Joe Biden and the State Department just approved a major deal with the Saudis for 500mln in choppers maintanance. Effectively, the US sold its soul to the Saudis again after the US intelligence services confirmed months ago that the Saudi Prince is responsible for the brutal killing of journalist Jamal Khashoggi. The Biden administration is already much more inhumane and much worse than Trump. Biden doesn’t care about the thousands of American citizens that he left behind at the mercy of the Taliban, the Biden administration kills innocent civilians in drone strikes, they are in bed with the worst of the worsts human right violators calling them friendly nations. 

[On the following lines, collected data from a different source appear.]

-- ==== Sys2Proof/Laws/PerInstr.lean ====
section
/-! SUPPORT. A statement per command about its encoding: the word fits its row of spec/opcode_table.json. -/

namespace Sys2Proof.Laws.TableFit

/-- The row's mask (spec/opcode_table.json). -/
def maskOf : Instr → CmdWord
  | .sext _ => 0xFE07#16
  | .ldd _ => 0x01FF#16
  | .svd _ => 0x01FF#16
  | .ldf _ => 0x01FF#16
  | .svf _ => 0x01FF#16
  | .isnan => 0xFFFF#16

/-- The row's match (spec/opcode_table.json). -/
def matchOf : Instr → CmdWord
  | .sext _ => 0x0000#16
  | .ldd _ => 0x0001#16
  | .svd _ => 0x0002#16
  | .ldf _ => 0x0003#16
  | .svf _ => 0x0004#16
  | .isnan => 0x0005#16

/-- The command's word, under its row's mask, is the row's match. -/
def Statement (i : Instr) : Prop := encode i &&& maskOf i = matchOf i

/-- A word with only W and OP from its operands, under a mask that clears W. -/
theorem cmdWord_and (op : BitVec 3) (a : BitVec 7) (b : BitVec 6) (ma : BitVec 7) (mb : BitVec 6)
    (mo : BitVec 3) :
    (a ++ b ++ op : BitVec 16) &&& (ma ++ mb ++ mo : BitVec 16) = (a &&& ma) ++ (b &&& mb) ++ (op &&& mo) := by
  apply BitVec.eq_of_getLsbD_eq
  intro k hk
  simp only [BitVec.getLsbD_and, BitVec.getLsbD_append]
  split
  · rfl
  · split <;> rfl

theorem sext (w : Nat) : Statement (.sext w) := by
  have h := cmdWord_and 0#3 0#7 (BitVec.ofNat 6 w) 0x7F#7 0#6 7#3
  simpa [Statement, encode, cmdWord, maskOf, matchOf] using h

theorem ldd (i : Nat) : Statement (.ldd i) := by
  have h := cmdWord_and 1#3 (BitVec.ofNat 7 i) 0#6 0#7 0x3F#6 7#3
  simpa [Statement, encode, cmdWord, maskOf, matchOf] using h

theorem svd (i : Nat) : Statement (.svd i) := by
  have h := cmdWord_and 2#3 (BitVec.ofNat 7 i) 0#6 0#7 0x3F#6 7#3
  simpa [Statement, encode, cmdWord, maskOf, matchOf] using h

theorem ldf (i : Nat) : Statement (.ldf i) := by
  have h := cmdWord_and 3#3 (BitVec.ofNat 7 i) 0#6 0#7 0x3F#6 7#3
  simpa [Statement, encode, cmdWord, maskOf, matchOf] using h

theorem svf (i : Nat) : Statement (.svf i) := by
  have h := cmdWord_and 4#3 (BitVec.ofNat 7 i) 0#6 0#7 0x3F#6 7#3
  simpa [Statement, encode, cmdWord, maskOf, matchOf] using h

theorem isnan : Statement .isnan := by
  unfold Statement
  decide

end Sys2Proof.Laws.TableFit
end

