/-- R17: two patterns have the same bits 62:0 exactly when their exponents and their fractions agree. -/
theorem extractLsb'_63_eq_iff (a b : DWord) :
    a.extractLsb' 0 63 = b.extractLsb' 0 63 ↔ exponent64 a = exponent64 b ∧ fraction64 a = fraction64 b := by
  rw [← exponent64_append_fraction64, ← exponent64_append_fraction64]
  refine ⟨fun h => ⟨?_, ?_⟩, fun ⟨he, hf⟩ => by rw [he, hf]⟩
  · have he := congrArg (BitVec.extractLsb' 52 11) h
    rwa [BitVec.extractLsb'_append_eq_left, BitVec.extractLsb'_append_eq_left] at he
  · have hf := congrArg (BitVec.extractLsb' 0 52) h
    rwa [BitVec.extractLsb'_append_eq_right, BitVec.extractLsb'_append_eq_right] at hf

/-- R17: a pattern is its sign and its bits 62:0. -/
theorem eq_iff_sign64_and_extractLsb' (a b : DWord) :
    a = b ↔ sign64 a = sign64 b ∧ a.extractLsb' 0 63 = b.extractLsb' 0 63 := by
  refine ⟨fun h => h ▸ ⟨rfl, rfl⟩, fun ⟨hsign, hlow⟩ => BitVec.eq_of_getLsbD_eq fun k hk => ?_⟩
  obtain hk | rfl : k < 63 ∨ k = 63 := by omega
  · simpa [BitVec.getLsbD_extractLsb', hk] using congrArg (·.getLsbD k) hlow
  · exact hsign

/-- R133: a NaN is a pattern with an exponent of all ones and a fraction that is not 0. -/
theorem isNan64_iff (b : DWord) :
    isNan64 b = true ↔ b.extractLsb' 52 11 = 0x7FF#11 ∧ b.extractLsb' 0 52 ≠ 0#52 := by
  rw [isNan64, Bool.and_eq_true, beq_iff_eq, bne_iff_ne, exponent64, fraction64]

/-- R17: an infinity is a pattern with an exponent of all ones and a fraction of 0. -/
theorem isInfinity64_iff (b : DWord) :
    isInfinity64 b = true ↔ exponent64 b = 0x7FF#11 ∧ fraction64 b = 0#52 := by
  rw [isInfinity64, Bool.and_eq_true, beq_iff_eq, beq_iff_eq]

/-- R17: only an exponent of all ones is a NaN's. -/
theorem isNan64_of_exponent64_ne {b : DWord} (h : exponent64 b ≠ 0x7FF#11) : isNan64 b = false := by
  rw [isNan64, beq_false_of_ne h, Bool.false_and]

/-- R17: only an exponent of all ones is an infinity's. -/
theorem isInfinity64_of_exponent64_ne {b : DWord} (h : exponent64 b ≠ 0x7FF#11) : isInfinity64 b = false := by
  rw [isInfinity64, beq_false_of_ne h, Bool.false_and]

/-- R17: the exponent of zeros and subnormals is not all ones. -/
theorem exponent64_ne_of_eq_zero {b : DWord} (h : exponent64 b = 0#11) : exponent64 b ≠ 0x7FF#11 := by
  rw [h]
  decide

/-- R17: the two infinities differ in the sign alone. -/
theorem eq_of_isInfinity64 {a b : DWord} (ha : isInfinity64 a = true) (hb : isInfinity64 b = true)
    (hsign : sign64 a = sign64 b) : a = b := by
  obtain ⟨hea, hfa⟩ := (isInfinity64_iff a).1 ha
  obtain ⟨heb, hfb⟩ := (isInfinity64_iff b).1 hb
  have hlow := (extractLsb'_63_eq_iff a b).2 ⟨hea.trans heb.symm, hfa.trans hfb.symm⟩
  exact (eq_iff_sign64_and_extractLsb' a b).2 ⟨hsign, hlow⟩

/-! #### The magnitude determines the exponent and the fraction

The magnitudes of one exponent are all below those of every greater exponent. -/

/-- R17: a bound above every magnitude of an exponent. -/
theorem magnitude64_lt (b : DWord) : magnitude64 b < 2 ^ 52 * 2 ^ (exponent64 b).toNat := by
  have hf : (fraction64 b).toNat < 2 ^ 52 := (fraction64 b).isLt
  rw [magnitude64]
  split
  case isTrue h => rw [h]; exact hf
  case isFalse h =>
    have he : (exponent64 b).toNat ≠ 0 := fun h0 => h (BitVec.eq_of_toNat_eq h0)
    obtain ⟨e, he⟩ := Nat.exists_eq_succ_of_ne_zero he
    rw [he, Nat.succ_sub_one]
    calc (2 ^ 52 + (fraction64 b).toNat) * 2 ^ e
        < (2 ^ 52 * 2) * 2 ^ e := Nat.mul_lt_mul_of_pos_right (by omega) (Nat.two_pow_pos e)
      _ = 2 ^ 52 * 2 ^ (e + 1) := by ring

/-- R17: the bound of every smaller exponent is at or below a magnitude. -/
theorem le_magnitude64 {b : DWord} {e : Nat} (h : e < (exponent64 b).toNat) : 2 ^ 52 * 2 ^ e ≤ magnitude64 b := by
  have h0 : exponent64 b ≠ 0#11 := fun h0 => by simp [h0] at h
  rw [magnitude64, if_neg h0]
  exact Nat.mul_le_mul (Nat.le_add_right _ _) (Nat.pow_le_pow_right (by decide) (by omega))

/-- R17: the greater exponent has the greater magnitude, whatever the fractions. -/
theorem magnitude64_lt_of_exponent64_lt {a b : DWord} (h : (exponent64 a).toNat < (exponent64 b).toNat) :
    magnitude64 a < magnitude64 b :=
  (magnitude64_lt a).trans_le (le_magnitude64 h)

/-- R17: the magnitude determines the exponent. -/
theorem exponent64_eq_of_magnitude64_eq {a b : DWord} (h : magnitude64 a = magnitude64 b) :
    exponent64 a = exponent64 b := by
  apply BitVec.eq_of_toNat_eq
  rcases Nat.lt_trichotomy (exponent64 a).toNat (exponent64 b).toNat with hlt | heq | hlt
  · exact absurd h (magnitude64_lt_of_exponent64_lt hlt).ne
  · exact heq
  · exact absurd h (magnitude64_lt_of_exponent64_lt hlt).ne'

/-- R17: the magnitude determines the fraction. -/
theorem fraction64_eq_of_magnitude64_eq {a b : DWord} (h : magnitude64 a = magnitude64 b) :
    fraction64 a = fraction64 b := by
  have he := exponent64_eq_of_magnitude64_eq h
  apply BitVec.eq_of_toNat_eq
  rw [magnitude64, magnitude64, he] at h
  split at h
  · exact h
  · exact Nat.add_left_cancel (Nat.eq_of_mul_eq_mul_right (Nat.two_pow_pos _) h)

/-- R17: the magnitude determines bits 62:0, and they determine it. -/
theorem magnitude64_eq_iff (a b : DWord) :
    magnitude64 a = magnitude64 b ↔ a.extractLsb' 0 63 = b.extractLsb' 0 63 := by
  rw [extractLsb'_63_eq_iff]
  refine ⟨fun h => ⟨exponent64_eq_of_magnitude64_eq h, fraction64_eq_of_magnitude64_eq h⟩, fun ⟨he, hf⟩ => ?_⟩
  rw [magnitude64, magnitude64, he, hf]

/-- R17: a magnitude of 0 is that of the two zeros. -/
theorem magnitude64_eq_zero_iff (b : DWord) : magnitude64 b = 0 ↔ b.extractLsb' 0 63 = 0#63 :=
  magnitude64_eq_iff b 0#64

Biden dropped and humiliated France managing to do what no US President has ever accomplished —  make France pull out its Ambassador to the US, and all this only to go bother China actively seeking the next big war. Trump’s blunders were never this big. And this is just the beginning. There is nothing good in store for America and the world with Biden. All the hope is quickly evaporating, as the world sees the actions behind the fake smile and what’s behind the seemingly right and restrained rhetoric on the surface. It’s the actions that matter. Trump talked tough talk for which he got a lot of criticism and rarely resorted to military action. Biden is the opposite: he says all the right things but the actions behind are inhumane and destructive. It makes you wonder if Trump wasn’t actually better for the world.